══ Given records

-- ==== Sys2Proof/Machine/Partition.lean ====
section
/-! DEFINITION. Hard partitions and memory errors: enabling, disabling and resetting a partition, scrubs and metadata, keys,
rebinding a frame, and the error log (R17-R35, R47, R48). -/

namespace Sys2Proof.Machine

/-! ### The error log (R33-R35) -/

/-- Add 1 to a 16-bit counter field, saturating. -/
def State.count16 (s : State) (a l : Nat) : State :=
  let v := fld (s.regVal a) l 16
  if v = 0xFFFF then s else s.putReg a l 16 (v + 1)

/-- The die of a core, or of a service core by its agent number. -/
def dieOfCore (a : Nat) : Nat := if a < 64 then a / 16 else (a - 64) / 8

/-- A record with an ECC syndrome in INFO (R35): the spec states no code, so the syndrome is a free value. -/
def State.logEcc (s : State) (kind pa : Nat) (part : Option Nat) (die unit : Nat) : State :=
  let (z, s) := s.draw
  s.logError kind pa part die unit (z.toNat % 2 ^ 32)

/-- CORRECTED_ERROR of a unit (R33, R35): `kind` as the log names it, `unit` its number: for HBM (1) the memory slice, for L2 (2) the home
slice, otherwise the agent number of the core. The UNIT of a record is a home slice for memory: R35 does not say which of the two of a
memory slice, and the model gives the even one (see the assumption log). -/
def execCorrectedError (kind unit : Nat) (s : State) : Host.Outcome State Fault Refusal :=
  if kind = 1 then
    let s := s.count16 (sliceStat unit) 32
    .next (if fld (s.regVal (sliceStat unit)) 32 16 = 0x1000 then s.logEcc 9 0 (s.sliceOwner unit) (unit / 24) (2 * unit) else s)
  else
    let k := 1 + kind * 2 ^ 16 + unit
    let n := get 0 s.cec k
    let s := if n = 0xFFFF then s else { s with cec := set 0 s.cec k (n + 1) }
    .next (if n + 1 = 0x1000 then
        (if kind = 2 then s.logEcc 9 0 (s.sliceOwner (unit / 2)) (unit / 48) unit
          else s.logEcc 9 0 (s.partOfAgent unit) (dieOfCore unit) unit)
      else s)

/-- The 8 lanes' bytes of a granule of a row: the lanes of the two words at byte `o`. -/
def granuleLanes (o : Nat) : Mask := maskList [o % 384 / 8 * 2, o % 384 / 8 * 2 + 1]

/-- The pack whose window holds a row of the core's varying space, with the row in the window. -/
def Core.rowHolder (c : Core) (row : Nat) : Option (Nat × Nat) :=
  (c.packs.find? (fun e => decide (e.2.base ≤ row) && decide (row < e.2.base + e.2.size))).map (fun e => (e.1, row - e.2.base))

/-- An uncorrectable error of a partition's unit counts in its PART_STAT.UEC (R19). -/
def State.countUe (s : State) (p : Option Nat) : State := match p with | some p => s.count16 (partBase p + 0x30) 32 | none => s

/-- A record of an uncorrectable error in the SRAM of a core. -/
def State.coreUe (s : State) (kind pa a : Nat) : State :=
  (s.countUe (s.partOfAgent a)).logEcc kind pa (s.partOfAgent a) (dieOfCore a) a

/-- L1_LINE_ERROR (R34, R35, R76): what the line held, and the record. -/
def execL1LineError (n line : Nat) (s : State) : Host.Outcome State Fault Refusal := .next ((s.l1Error n line).coreUe 3 (64 * line) n)

/-- Stored bits of an ENCI line or of its tree are not those that were written (R28): what is wrong is its tag (`what` 1), or the stored
contents of the node of level `what` - 2 above it, 0 being its counter block; with `what` 0 a check of the line has failed already. -/
def State.tamper (s : State) (what addr : Nat) : State :=
  let w := addr / 4
  if get 0 s.frames (frameOf w) ≠ attrEnci then s
  else
    match what with
    | 0 => ({ s with tagDelta := set 0 s.tagDelta (addr / 64) 1 } : State).inspect w
    | 1 => let z := s.draw; { z.2 with tagDelta := set 0 z.2.tagDelta (addr / 64) (if z.1 = 0 then 1 else z.1) }
    | k + 2 => match s.blockOf w with | some (p, b) => { s with nodeOff := s.nodeOff ++ [(p, k, b / 8 ^ k)] } | none => s

/-- UNCORRECTABLE_ERROR (R33-R35, R76): `addr` is a physical address in memory (kinds 1, 2, 7), an L1 line (3), a byte of the
array (4) or of the varying space (5), an entry of the operand stage (6), or the number of a tree node (8), whose level and
partition `unit` holds as 32 × level + partition; otherwise `unit` is the agent number of the core. Of kind 7 `unit` says what is wrong
(see `State.tamper`). Kinds from 10 on are the SRAMs without a field here, translation and instruction buffers and tables: the granule is
poisoned (R33); R34 gives no access that meets it, and R35 no KIND for its record, which is a free value. The record of kind 8 has DIE 4
and UNIT 0: R35 does not say where a tree node lies (see the assumption log). -/
def execUncorrectableError (kind unit addr : Nat) (s : State) : Host.Outcome State Fault Refusal :=
  match kind with
  | 1 | 2 =>
    let sl := sliceOf addr
    let p := s.sliceOwner sl
    let s := { s with poison := set false (set false s.poison (addr / 8 * 2) true) (addr / 8 * 2 + 1) true }
    .next (((s.count16 (sliceStat sl) 48).countUe p).logEcc kind addr p (sl / 24) (homeOf addr))
  | 3 => .next ((s.l1Error unit addr).coreUe 3 (64 * addr) unit)
  | 4 =>
    let s := s.updCore unit (fun c => { c with spbad := set false c.spbad (addr / 8) true })
    .next (s.coreUe 4 0 unit)
  | 5 =>
    let s := match (s.core unit).rowHolder (addr / 384) with
      | some (slot, row) => s.updCore unit (fun c => c.updPack slot (fun p => { p with bad := upd 0 p.bad row (fun m => m ||| granuleLanes addr) }))
      | none => s
    .next (s.coreUe 5 0 unit)
  | 6 =>
    let s := s.updCore unit (fun c => { c with stage := c.stage.mapIdx (fun i (e : StageEntry) => if i = addr then { e with bad := true } else e) })
    .next (s.coreUe 6 0 unit)
  | 7 => .next (s.tamper unit addr)
  | 8 =>
    let p := unit % 32
    let s := { s with badTree := s.badTree ++ [(p, unit / 32, addr)] }
    .next ((s.countUe (some p)).logError 8 0 (some p) 4 0 (unit / 32))
  | k =>
    if k < 10 then .next s
    else
      let z := ({ s with srambad := s.srambad ++ [(k, unit, addr / 8)] } : State).draw
      .next (z.2.coreUe (z.1.toNat % 256) 0 unit)

/-! ### The state machine of a partition (R20, R21, R24, R31) -/

/-- The clusters and slices named by a partition's registers. -/
def State.partClusters (s : State) (p : Nat) : List Nat := (List.range 32).filter (fun n => bit (s.part p 0x08) n)
def State.partSlices (s : State) (p : Nat) : List Nat := (List.range 96).filter (fun sl => s.hasSlice p sl)

/-- The other enabled partitions. -/
def State.others (s : State) (p : Nat) : List Nat := (List.range 32).filter (fun q => q != p && s.enabled q)

/-- The lanes of the unfenced queue engines (R407). -/
def State.laneLimit (s : State) : Nat := 32 * ((List.range 4).filter (fun e => !bit (s.regVal bootStat) (32 + e))).length

/-- A slice belongs to another partition: an enabled one names it, or one that is RELEASING still owns it (R20, R21, R29). -/
def State.taken (s : State) (p sl : Nat) : Bool :=
  (s.others p).any (fun q => s.hasSlice q sl) || (match s.sliceOwner sl with | some q => q != p | none => false)

/-- The slices that a partition owns (R29). -/
def State.ownSlices (s : State) (p : Nat) : List Nat := (List.range 96).filter (fun sl => s.sliceOwner sl == some p)

/-- The reason an enable is refused, checked in the order of the table (R20). -/
def State.enableFlaw (s : State) (p : Nat) : Option Nat :=
  let cl := s.partClusters p
  let sl := s.partSlices p
  let ln := fld (s.part p 0x20) 0 8
  let vc := fld (s.part p 0x28) 0 6
  let sum (f : Nat → Nat) : Nat := ((s.others p).map f).foldl (· + ·) 0
  if cl.isEmpty || sl.isEmpty then some 1
  else if (s.others p).any (fun q => cl.any (fun n => (s.partClusters q).contains n)) then some 2
  else if sl.any (fun n => s.taken p n) then some 3
  else if cl.any (fun n => s.clusterSt n == 3) || sl.any (fun n => bit (s.regVal (sliceStat n)) 2) then some 4
  else if ln = 0 || s.laneLimit < ln + sum (fun q => fld (s.part q 0x20) 0 8) then some 5
  else if vc = 0 || 46 < vc + sum (fun q => fld (s.part q 0x28) 0 6) then some 6
  else if s.partIe p && !s.partProt p then some 7
  else if cl.any (fun n => s.clusterSt n == 0 || s.clusterSt n == 1) then some 8
  else none

/-- Fields of PART_STAT and SLICE_STAT. -/
def State.setSt (s : State) (p st : Nat) : State := s.putReg (partBase p + 0x30) 0 3 st
def State.setPend (s : State) (p n : Nat) : State := s.putReg (partBase p + 0x30) 16 16 n
def State.pend (s : State) (p : Nat) : Nat := fld (s.part p 0x30) 16 16
def State.setClean (s : State) (sl : Nat) (b : Bool) : State := s.putReg (sliceStat sl) 0 1 (b2n b)
def State.clean (s : State) (sl : Nat) : Bool := bit (s.regVal (sliceStat sl)) 0
def State.sliceBusy (s : State) (sl : Nat) : Bool := bit (s.regVal (sliceStat sl)) 1

/-- A scrub or a metadata initialisation starts, or starts again, at offset 0 (R30, R32). -/
def State.startSlice (s : State) (sl : Nat) : State :=
  let s := (s.putReg (sliceStat sl) 1 1 1).putReg (sliceStat sl) 16 14 0
  { s with scrubAt := ins s.scrubAt sl s.time }

/-- It stops. -/
def State.stopSlice (s : State) (sl prog : Nat) : State :=
  let s := (s.putReg (sliceStat sl) 1 1 0).putReg (sliceStat sl) 16 14 prog
  { s with scrubAt := del s.scrubAt sl }

/-- A new key set, of the next numbers of the trust engine's generator (R24). -/
def State.newKeys (s : State) (p : Nat) : State :=
  let a := partBase p + 0x38
  let k (i : Nat) : BitVec 256 := Config.drbg (s.free + i)
  let s := { s with keys := ins s.keys p ⟨k 0, k 1, k 2, k 3⟩, free := s.free + 4 }
  s.putReg a 0 32 ((fld (s.regVal a) 0 32 + 1) % 2 ^ 32)

/-- The key set of a partition is loaded into the crypto engines of its slices (R24). -/
def State.loadKeys (s : State) (p : Nat) : State :=
  match look s.keys p with
  | some k => (s.partSlices p).foldl (fun (s : State) sl => { s with sliceKeys := ins s.sliceKeys sl k }) s
  | none => s

/-- KEYING: keys are loaded and, with IE, the metadata regions initialised (R21); no slice is keyed yet (R19). -/
def State.startKeying (s : State) (p : Nat) : State :=
  let sl := s.partSlices p
  let s := (s.setSt p 2).setPend p sl.length
  if s.partIe p then sl.foldl (fun (s : State) x => s.startSlice x) s else s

════

### Goal of the exercise
All that belongs in the answer is the run of lines above from the line containing "and SLICE_STAT. -/" through the line containing "def State.setPend (s", exactly as written.

### Solution to this problem
/-- Fields of PART_STAT and SLICE_STAT. -/
def State.setSt (s : State) (p st : Nat) : State := s.putReg (partBase p + 0x30) 0 3 st
def State.setPend (s : State) (p n : Nat) : State := s.putReg (partBase p + 0x30) 16 16 n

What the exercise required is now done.